Хроники внутреннего сгорания — страница 4 из 26

Шершаво и тепло сползает солнце с прозрачных, мягких улиц предвечерних, как позолота с гордых куполов. Никто не возвратится, а вернется — тому тюрьма, Сибирь, насмешки черни, и фонарей — сквозь дождь — едва-тепло.
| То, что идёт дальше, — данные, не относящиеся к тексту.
/-! ### Stops (R302) -/

/-- R302: a command stops: only the banks that run a step of it are waited for. -/
def State.norStopCmd (s : State) (k status : Nat) (src : NorSrc) : State :=
  let runs (b : Nat) : Bool := nbit (s.nor k).stepping.toNat b && (norRunning s k b).any fun x => x.src == src
  let idle := (List.range 32).foldl (fun a b => if runs b then a else a + 2 ^ b) 0
  (s.updNorCmd k src fun c =>
    { c with aborted := some (BitVec.ofNat 8 status), banksDone := c.banksDone ||| BitVec.ofNat 32 idle }).norFinish k src

/-- R302: the commands of cistern `k` that `sel` picks stop at the end of the step each bank runs, and complete with
`status`. -/
def State.norStop (s : State) (k : Nat) (sel : NorCmd → Bool) (status : Nat) : State :=
  let cs := ((s.nor k).queue.filter fun c => sel c && c.aborted.isNone).map (·.src)
  let s1 := cs.foldl (fun s src => s.norStopCmd k status src) s
  (List.range 32).foldl (fun s b => if nbit (s.nor k).stepping.toNat b then s else s.releasePermit k b) s1

/-- A command of plot `p`. -/
def fromPlot (p : Nat) (c : NorCmd) : Bool := match c.src with | .plot q _ => plotKey q == p | _ => false

/-- A command of the window of partition `n`. -/
def fromWindow (n : Nat) (c : NorCmd) : Bool := match c.src with | .window m _ => m.val == n | _ => false

/-- R302: commands of plot `p` that no slice queue holds yet complete at once. -/
def State.norUnsent (s : State) (p status : Nat) : State :=
  ((s.plot p).norOut.filter fun c => c.way != .accepted).foldl (fun s c => s.plotNorDone p c.seq status false) s

/-- R302: the commands of plot `p` stop everywhere. -/
def State.norStopPlot (s : State) (p status : Nat) : State :=
  let ts := ((s.plot p).norOut.map fun c => nTarget p c.desc).eraseDups
  ts.foldl (fun s k => s.norStop k (fromPlot p) status) (s.norUnsent p status)

/-- R302: a fence of plot `p`: its commands stop and leave no record. -/
def State.norFence (s : State) (p : Nat) : State :=
  let ts := ((s.plot p).norOut.map fun c => nTarget p c.desc).eraseDups
  let s1 := s.updPlot p fun P => { P with norOut := [] }
  ts.foldl (fun s k => s.norStop k (fromPlot p) 0x20) s1

/-- R302: the commands of the window of partition `n` stop, those still queued included. -/
def State.norStopWindow (s : State) (n status : Nat) : State :=
  let P := s.part n
  let s0 := s.updPart n fun P => { P with winQ := [], winOut := P.winOut ++ P.winQ }
  let s1 := (P.winQ ++ P.winOut.filter fun c => c.way != .accepted).foldl (fun s c => s.winDone n c.seq status false) s0
  let ks := (arcOf s n).flatMap fun st => (List.range 32).map fun p => 32 * st + p
  ks.foldl (fun s k => s.norStop k (fromWindow n) status) s1

/-! ### The encoder cross-check (R299, R307) -/

/-- R307: `NORIA_XCHK_STAT.STATE`. -/
def xchkState (s : State) (k : Nat) : Nat := s.fld (norReg k 0x054) 0 2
Ударит ветер дверцею балконной. Похоже, холодает — вправду будто сползает осень с потемневших крыш. Планета входит в месяц Скорпиона. Ты на посту. А значит — будь что будет, но эту смену все же достоишь.

...а девяностые — были начальной школой,


классиками, Робин Гудом, страшилищами в тетрадках.


Это у взрослых мир раскололся — для нас на сколах


солнце играло, и все было, в общем, в порядке.


Мир понимал, что ему никуда не деться:


хочешь, не хочешь, а придется играть за наших, и мы


книги про советское детство


за взрослыми донашивали.

...Мой год рождения — восемьдесят восьмой,


твой — девяносто первый.


Сейчас ты красишь волосы в голубой


и таблетками лечишь нервы.


Сейчас ты кончаешь школу и ездишь в Латвию,


глаза за линзами острые, словно рифы,


и вряд ли ты помнишь, как звонко мечи булатные


поют у дружины Ноттингемского злого шерифа.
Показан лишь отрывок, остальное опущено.